- Exercise objective:
Line by line, reproduce exactly the beginning of the listing below, ending with the line that contains "def execRecordAbandon (blk" and adding nothing.

★ ★ ★ ★ ★ ★ ★

-- ==== Sys2Proof/Machine/Arrivals.lean ====
section
/-! DEFINITION. What arrives for a block (R327, R346, R459, R461): datagrams, verified segments and records that are
abandoned, each copied to the destination while the block is MIGRATING. -/

namespace Sys2Proof.Machine

/-- An arrival that happens, or that the state does not admit; what it changes in a MIGRATING block's records is copied. -/
def State.arrival (s : State) (t : Option State) : Host.Outcome State Fault Refusal :=
  s.event (t.map fun x => { x with dev := s.dev.copyChanges x.dev })

/-- `SERVICE_DATAGRAM_RECEIVE` (R322, R327): a frame at a port that has its link, of no more bytes than a port carries. -/
def execServiceDatagramReceive (g : Datagram) (s : State) : Host.Outcome State Fault Refusal :=
  s.arrival (guardOpt (s.dev.out.ethUp.getLsbD g.port.toNat && decide (frameBytes g ≤ 9216)) (s.receive g))

/-- `SEGMENT_VERIFY` (R327): the oldest segment that the packet crypto units hold. -/
def execSegmentVerify (s : State) : Host.Outcome State Fault Refusal :=
  s.arrival (match s.dev.out.segWait with
    | [] => none
    | g :: r => some (State.verify { s with dev := s.dev.updOut fun o => { o with segWait := r } } g))

/-- `RECORD_ABANDON` (R461): the record whose header unit is `slot`, 100 ms after it arrived. At the head of a queue that
is not bound it goes at once. -/
def execRecordAbandon (blk slot : Nat) (s : State) : Host.Outcome State Fault Refusal :=
  s.arrival (do
    let m := s.dev.block blk
    let r ← m.recs.find? fun r => r.unit == slot && !r.done && !r.abandoned
    let put (x : Rec) : Rec := if x.unit = slot then { x with abandoned := true, deferred := false } else x
    let d := s.dev.updBlock blk fun m => { m with recs := m.recs.map put }
    let d1 := if (s.dev.binding blk).isSome then d else d.skipAbandoned blk
    let d2 := if d1.mstate blk = sQueued && (d1.block blk).recs.isEmpty then d1.setMstate blk sIdle else d1
    guardOpt (decide (r.arrived + cyclesMs 100 ≤ s.dev.cycle)) { s with dev := d2.noteCandidates })

end Sys2Proof.Machine
end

★ ★ ★ ★ ★ ★ ★

- Problem solution:
-- ==== Sys2Proof/Machine/Arrivals.lean ====
section
/-! DEFINITION. What arrives for a block (R327, R346, R459, R461): datagrams, verified segments and records that are
abandoned, each copied to the destination while the block is MIGRATING. -/

namespace Sys2Proof.Machine

/-- An arrival that happens, or that the state does not admit; what it changes in a MIGRATING block's records is copied. -/
def State.arrival (s : State) (t : Option State) : Host.Outcome State Fault Refusal :=
  s.event (t.map fun x => { x with dev := s.dev.copyChanges x.dev })

/-- `SERVICE_DATAGRAM_RECEIVE` (R322, R327): a frame at a port that has its link, of no more bytes than a port carries. -/
def execServiceDatagramReceive (g : Datagram) (s : State) : Host.Outcome State Fault Refusal :=
  s.arrival (guardOpt (s.dev.out.ethUp.getLsbD g.port.toNat && decide (frameBytes g ≤ 9216)) (s.receive g))

/-- `SEGMENT_VERIFY` (R327): the oldest segment that the packet crypto units hold. -/
def execSegmentVerify (s : State) : Host.Outcome State Fault Refusal :=
  s.arrival (match s.dev.out.segWait with
    | [] => none
    | g :: r => some (State.verify { s with dev := s.dev.updOut fun o => { o with segWait := r } } g))

/-- `RECORD_ABANDON` (R461): the record whose header unit is `slot`, 100 ms after it arrived. At the head of a queue that
is not bound it goes at once. -/
def execRecordAbandon (blk slot : Nat) (s : State) : Host.Outcome State Fault Refusal :=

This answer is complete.